Sidney Howard - Career

Career

A particular admirer of the understated realism of French playwright Charles Vildrac, Howard adapted two of his plays into English, under the titles, S. S. Tenacity (1929) and Michael Auclair (1932). One of his greatest successes on Broadway was an adaptation of a French comedy by Rene Fauchois, The Late Christopher Bean. In 1921, Howard had his first Broadway production, with a neo-romantic verse drama, Swords, which failed to win approval from either audiences or critics. It was with his realistic romance, They Knew What They Wanted in 1924 that Howard found recognition. The story of a middle-aged Italian vineyard owner who woos a young woman by mail with a false snapshot of himself, married her, and then forgives her when she becomes pregnant by one of his farm hands, it was praised for its non-judgmental and unmelodramatic view of adultery, and its warm-hearted, tolerant view of all its characters. The play won the 1925 Pulitzer Prize for Drama, was thrice adapted into film (1928, 1930, and 1940) and later became the Broadway musical, The Most Happy Fella. Lucky Sam McCarver, a coolly observed, unsentimental account of the marriage of a New York speakeasy owner on his way up in the world with a self-destructive socialite on her way down, failed to attract audiences but won the admiration of some reviewers. The Silver Cord, a drama about a mother who is pathologically close to her sons and works to undermine their romances, was one of the most successful plays of the 1926-27 Broadway season. Yellow Jack an historical drama about the war against yellow fever was praised for its high purpose and innovative staging when it premiered in 1934.

A prolific writer, and a founding member of the Playwrights' Company, he wrote or created more than seventy plays; he also directed and produced a number of works. In 1922 he married actress Clare Eames (1896–1930) who had played the female lead in Swords. She went on to star in Howard's Lucky Sam McCarver (1925), and Ned McCobb's Daughter (1926) on Broadway, and The Silver Cord in London (1927). Clare Eames was the niece of opera singer Emma Eames on her father's side, and of the inventor Hiram Percy Maxim on her mother's side, and a granddaughter of former Maryland governor, William Thomas Hamilton. Howard and Eames had a daughter, Jennifer Howard. They separated in 1927, and Howard's anger and frustration at the disintegration of his marriage is reflected in his bitter satire of modern matrimony, Half Gods (1929). Following the unexpected death of Eames in 1930, Sidney Howard married Leopoldine (Polly) Damrosch, daughter of the conductor Walter Johannes Damrosch in 1931, with whom he had three children.
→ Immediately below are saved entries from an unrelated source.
theorem witness_PluKeySelects :
    (SD.hears 3 9 (priceFault counter) = true ∧ (counter.channel 3).settings = some cfg ∧ (priceFault counter).pu.fault = true)
      ∧ (SD.hears 3 9 counter = true ∧ counter.pu.fault = false ∧ (counter.dialogue 3).buffer = [])
      ∧ (let s := keyed [9, 9, 9, 9, 9, 9] counter
         SD.hears 3 9 s = true ∧ bufferValue (s.dialogue 3).buffer = some 999999 ∧ PU.lookup s.mem s.pu 999999 = .absent)
      ∧ (let s := keyed [4, 5, 2, 1] counter
         SD.hears 3 9 s = true ∧ bufferValue (s.dialogue 3).buffer = some 4521 ∧ PU.lookup s.mem s.pu 4521 = .found ham)
      ∧ (let s := badRecord (keyed [4, 5, 2, 1] counter)
         SD.hears 3 9 s = true ∧ s.pu.fault = false ∧ bufferValue (s.dialogue 3).buffer = some 4521
           ∧ PU.lookup s.mem s.pu 4521 = .invalid) := by
  decide +kernel

/-- Station 3 in a weight state. -/
def weighing (x : WeightState) (s : State) : State := chan (fun ch => { ch with state := x }) s

/-- Station 3 at the zero of 1.8 with a candidate offset. -/
def candidate (n : Int) : State := chan (fun ch => { ch with average := 120000 + n }) counter

/-- The condition of the zero range as ZeroAndTareFollowTheirTables states it. -/
def inRange (n : Int) : Bool :=
  decide (|(((candidate n).channel 3).average - cal.calZero - ((candidate n).channel 3).initialOffset) * cal.spanNum| * 25
    ≤ (cal.capacity : Int) * cal.spanDen)

theorem witness_ZeroAndTareFollowTheirTables :
    (∀ x ∈ [WeightState.motion, .over, .under, .stable, .zeroing, .none], SD.hears 3 9 (weighing x counter) = true
        ∧ ((weighing x counter).channel 3).settings = some cfg ∧ ((weighing x counter).dialogue 3).mode = .normal
        ∧ ((weighing x counter).dialogue 3).pendingAction = .none ∧ ((weighing x counter).channel 3).state = x)
      ∧ ((pendingPrint 1 counter).dialogue 3).pendingAction ≠ .none
      ∧ ((chan (fun ch => { ch with tareKind := .keyed }) counter).channel 3).tareKind ≠ .none
      ∧ (inRange 319930 = true ∧ inRange 319931 = false ∧ (counter.channel 3).tareKind = .none ∧ (counter.channel 3).tare = 0
          ∧ (counter.channel 3).stable = 0 ∧ 0 < cal.spanDen ∧ 0 < cal.d1)
      ∧ (onDay .closed counter).dt.day = .closed
      ∧ (counter.dt.day ≠ .closed ∧ (cal.d1 : Int) ≤ 2 * (counter.channel 3).gross
          ∧ roundDiv (counter.channel 3).gross cal.d1 * cal.d1 ≤ (cal.range1Max : Int))
      ∧ (let g := ((chan (fun ch => { ch with gross := 6001000 }) counter).channel 3).gross
         (cal.d1 : Int) ≤ 2 * g ∧ (cal.range1Max : Int) < roundDiv g cal.d1 * cal.d1)
      ∧ (counter.dt.day ≠ .closed ∧ ((pendingPrint 1 counter).dialogue 3).pendingAction = .print
          ∧ ((pendingTare 1 (weighing .motion counter)).dialogue 3).pendingAction = .tare)
      ∧ (∀ g ∈ [999, -999], 2 * |((chan (fun ch => { ch with gross := g, tareKind := .keyed }) counter).channel 3).gross| < (cal.d1 : Int))
      ∧ 2 * ((chan (fun ch => { ch with gross := -1000 }) counter).channel 3).gross ≤ -(cal.d1 : Int)
      ∧ 0 < ((zeroing 120000 false).channel 3).stable
      ∧ (∀ x ∈ [(800000, true), (800001, false)],
          decide (10 * |roundDiv ((((candidate x.1).channel 3).average - cal.calZero) * cal.spanNum) cal.spanDen| ≤ (cal.capacity : Int)) = x.2) := by
  decide +kernel

/-- The hypotheses of PrintIsRefusedIgnoredOrPending that its clauses share. -/
def prints (s : State) : Bool := SD.hears 3 9 s && decide ((s.channel 3).settings.isSome = true)

/-- Station 3 with the ham selected. -/
def selected (s : State) : State := dlg (fun d => { d with selection := some ham }) s

/-- Loose items not allowed at station 3. -/
def orderOnly (s : State) : State := chan (fun ch => { ch with settings := some { cfg with looseAllowed := false } }) s

theorem witness_PrintIsRefusedIgnoredOrPending :
    (prints (dlg (fun d => { d with noShow := true }) counter) = true
        ∧ ((dlg (fun d => { d with noShow := true }) counter).dialogue 3).noShow = true)
      ∧ (prints (dlg (fun d => { d with mode := .runArmed }) counter) = true
        ∧ ((dlg (fun d => { d with mode := .runArmed }) counter).dialogue 3).mode ≠ .normal)
      ∧ (prints (pendingPrint 1 counter) = true ∧ ((pendingPrint 1 counter).dialogue 3).pendingAction = .print)
      ∧ (let s := dlg (fun d => { d with pendingAction := .tare }) counter
         prints s = true ∧ (s.dialogue 3).noShow = false ∧ (s.dialogue 3).mode = .normal ∧ (s.dialogue 3).pendingAction = .tare)
      ∧ (prints counter = true ∧ (counter.dialogue 3).selection = none)
      ∧ (∀ d ∈ [DayState.closed, .forced, .opened, .waiting], prints (onDay d (selected counter)) = true
          ∧ ((onDay d (selected counter)).dialogue 3).selection = some ham ∧ (onDay d (selected counter)).dt.day = d)
      ∧ (prints (priceFault (selected counter)) = true ∧ (priceFault (selected counter)).pu.fault = true)
      ∧ (let s := orderOnly (selected counter)
         prints s = true ∧ s.pu.fault = false ∧ OT.orderAt s 3 = none
           ∧ (s.channel 3).settings = some { cfg with looseAllowed := false })
      ∧ (∀ x ∈ [WeightState.zeroing, .over, .under, .motion], prints (weighing x (selected counter)) = true
          ∧ ((weighing x (selected counter)).channel 3).state = x ∧ ham.kind = .weighed)
      ∧ (prints (weighing .motion (selected (called counter))) = true
          ∧ OT.orderAt (weighing .motion (selected (called counter))) 3 ≠ none) := by decide +kernel

/-- The hypotheses of PrintCommitsAnItem that its clauses share. -/
def commits (s : State) : Bool :=
  SD.hears 3 9 s && decide ((s.channel 3).settings = some cfg ∧ (s.dialogue 3).noShow = false ∧ (s.dialogue 3).mode = .normal
    ∧ (s.dialogue 3).pendingAction = .none ∧ (s.dialogue 3).selection = some ham ∧ (s.dt.day = .opened ∨ s.dt.day = .waiting)
    ∧ s.pu.fault = false ∧ PU.lookup s.mem s.pu ham.plu = .found ham ∧ (ham.kind = .weighed → (s.channel 3).state = .stable))

/-- The ham of 1,238 g, priced. -/
def hamPriced : Priced := { record := ham, net := 1238, tare := 0, count := 0, amount := 2351, epoch := 1 }

/-- The pricing of the selection at station 3. -/
def pricing (s : State) : Except Message Priced :=
  PU.price s.pu.epoch ham.kind (s.channel 3) (bufferValue (s.dialogue 3).buffer) ham

theorem witness_PrintCommitsAnItem :
    (∀ st ∈ [OrderState.opened, .called], ∀ n ∈ [0, 39],
        let o := { order118 with state := st, items := List.replicate n item1, total := 9999999 - 2351 }
        let s := selected (serving o counter)
        commits s = true ∧ OT.orderAt s 3 = some (0, o) ∧ pricing s = .ok hamPriced ∧ placeRefusal 3 (some (0, o)) hamPriced s = none)
      ∧ (∀ x ∈ [({ order118 with items := List.replicate 40 item1 }, Message.orderFull), ({ order118 with total := 9999999 - 2350 }, .priceLimit)],
        let s := selected (serving x.1 counter)
        commits s = true ∧ OT.orderAt s 3 = some (0, x.1) ∧ pricing s = .ok hamPriced ∧ placeRefusal 3 (some (0, x.1)) hamPriced s = some x.2)
      ∧ (∀ x ∈ [(used 59 counter, none), (used 60 counter, some Message.journalFull),
          ({ counter with lc := { counter.lc with layouts := Vector.replicate 8 .unusable } }, some .notAllowed),
          ({ counter with pq := Vector.replicate 2 PrintQueue.reset }, some .noPrinter)],
         let s := selected x.1
         commits s = true ∧ OT.orderAt s 3 = none ∧ cfg.looseAllowed = true ∧ pricing s = .ok hamPriced ∧ JW.hasRoom 0 s = true
           ∧ placeRefusal 3 none hamPriced s = x.2)
      ∧ (let s := selected (chan (fun ch => { ch with net := 38000, shown := some 38000 }) counter)
         commits s = true ∧ pricing s = .error .belowMin)
      ∧ (let s := dlg (fun d => { d with selection := some { ham with plu := 999999 } }) counter
         SD.hears 3 9 s = true ∧ PU.lookup s.mem s.pu 999999 = .absent)
      ∧ (SD.hears 3 9 (badRecord (selected counter)) = true
          ∧ PU.lookup (badRecord (selected counter)).mem (badRecord (selected counter)).pu 4521 = .invalid) := by decide +kernel

/-- Station 3 in RUN mode with the ham selected. -/
def running (m : Mode) (s : State) : State := dlg (fun d => { d with mode := m, selection := some ham }) s

/-- Arrivals in RUN mode: 20 g is the minimum weight of 40,000 mg's division, one division less arms; 120,000 + 21,334 counts show 40 g and
120,000 + 20,266 counts 38 g. The commit is admitted with room and refused without, by the day, the fault and the station's permission. -/
theorem witness_RunModeFollowsItsCases_arrivals :
    (∀ n ∈ [140266, 141334], ∀ m ∈ [Mode.runArmed, .runDisarmed], let s := running m (steady n counter)
        LK.delivers (stationLink 3) s = true ∧ (s.channel 3).settings = some cfg ∧ (s.dialogue 3).pendingAction = .none
          ∧ (s.dialogue 3).mode = m
          ∧ arrives (BitVec.ofInt 24 n) s (fun ch => ch.state == .stable && ch.shown == some (if n = 140266 then 38000 else 40000)) = true)
      ∧ (∀ x ∈ [(used 59 counter, none), (used 60 counter, some Message.journalFull)],
        let s := running .runArmed (steady 141334 x.1)
        s.dt.day = .opened ∧ s.pu.fault = false ∧ (s.dialogue 3).selection = some ham ∧ PU.lookup s.mem s.pu 4521 = .found ham
          ∧ JW.hasRoom 0 s = true ∧ arrives 141334#24 s (fun ch => match PU.price s.pu.epoch ham.kind ch none ham with
              | .ok pr => placeRefusal 3 none pr s == x.2
              | .error _ => false) = true)
      ∧ (∀ d ∈ [DayState.closed, .forced], (running .runArmed (onDay d counter)).dt.day = d)
      ∧ (running .runArmed (priceFault counter)).pu.fault = true ∧ ((orderOnly counter).channel 3).settings = some { cfg with looseAllowed := false }
      ∧ (PU.lookup (badRecord counter).mem counter.pu 4521 = .invalid ∧ PU.lookup counter.mem counter.pu 999999 = .absent) := by decide +kernel

theorem witness_RunModeFollowsItsCases_key :
    (prints (dlg (fun d => { d with noShow := true }) counter) = true)
      ∧ (let s := dlg (fun d => { d with mode := .runDisarmed }) counter
         prints s = true ∧ (s.dialogue 3).noShow = false ∧ (s.dialogue 3).mode ≠ .normal)
      ∧ (prints (pendingPrint 1 counter) = true ∧ ((pendingPrint 1 counter).dialogue 3).pendingAction ≠ .none)
      ∧ (prints (onDay .closed counter) = true ∧ ((onDay .closed counter).dialogue 3).pendingAction = .none)
      ∧ (prints counter = true ∧ (counter.dialogue 3).selection = none)
      ∧ (let s := selected counter
         prints s = true ∧ cfg.runAllowed = true ∧ cfg.looseAllowed = true ∧ (s.dialogue 3).selection = some ham
           ∧ ham.kind = .weighed ∧ OT.orderAt s 3 = none) := by decide +kernel

theorem witness_ClerkKeySignsOnAndOff :
    (SD.hears 3 9 (keyed [0] counter) = true ∧ bufferValue ((keyed [0] counter).dialogue 3).buffer = some 0)
      ∧ bufferValue ((keyed [3, 3] counter).dialogue 3).buffer = some 33
      ∧ (bufferValue ((keyed [1] counter).dialogue 3).buffer = some ((0 : Fin 32).val + 1)
          ∧ bufferValue ((keyed [3, 2] counter).dialogue 3).buffer = some ((31 : Fin 32).val + 1))
      ∧ (let s := keyed [7] (clerked counter)
         SD.hears 3 9 s = true ∧ bufferValue (s.dialogue 3).buffer = some 7 ∧ (s.clerk 6).station = some 3
           ∧ (s.clerk 0).station ≠ some 3)
      ∧ (bufferValue (counter.dialogue 3).buffer = none ∧ OT.clerkAt counter 3 = none)
      ∧ (OT.clerkAt (clerked counter) 3 = some 6 ∧ ((clerked counter).clerk 6).slot = none)
      ∧ (OT.clerkAt (serving order118 counter) 3 = some 6 ∧ ((serving order118 counter).clerk 6).slot = some 0
          ∧ (serving order118 counter).order 0 = some order118 ∧ order118.state = .opened)
      ∧ (∀ x ∈ [(lineOf 63 (called counter), none), (lineOf 64 (called counter), some LapseCause.lineFull),
          (onDay .forced (called counter), some .close)],
         let s := used 59 x.1
         SD.hears 3 9 s = true ∧ bufferValue (s.dialogue 3).buffer = none ∧ OT.clerkAt s 3 = some 6 ∧ (s.clerk 6).slot = some 0
           ∧ s.order 0 = some { order118 with state := .called } ∧ order118.clerk = some 6 ∧ (s.callRecord 0).isSome = true
           ∧ returnCause s = x.2 ∧ JW.hasRoom 5 s = true ∧ goes 0 s = true)
      ∧ (let s := used 59 (called (inClose .forced (job none .idle) counter))
         SD.hears 3 9 s = true ∧ OT.clerkAt s 3 = some 6 ∧ returnCause s = some .close ∧ JW.hasRoom 5 s = true
           ∧ ends 0 (job none .idle) s = true) := by decide +kernel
Hired by Samuel Goldwyn, Howard worked in Hollywood, writing a number of very successful screenplays. In 1932, Howard was nominated for an Academy Award for his adaptation of the Sinclair Lewis novel Arrowsmith, and again in 1936 for Dodsworth, which he had adapted for the stage in 1934.

Howard wrote the stage adaption of Humphrey Cobb's novel Paths of Glory which played on Broadway in 1935. The play was a flop because of its harsh anti-war scenes that alienated the audience, as a WWI veteran Howard wanted to show the horrors of war. Convinced that the novel should be filmed, Howard wrote, β€œIt seems to me that our motion picture industry must feel something of a sacred obligation to make the picture.” In 1957 Stanley Kubrick did just that with his film Paths of Glory. Howard's screenplay for Gone with the Wind echoed, perhaps, Paths of Glory, with an unflinching look at the horrors of war.

Posthumously, he won the 1939 Academy Award for Writing Adapted Screenplay for Gone with the Wind (he was the only one honored, despite the fact that his script was revised by several other writers). This was the first time a posthumous nominee for any Oscar won the award.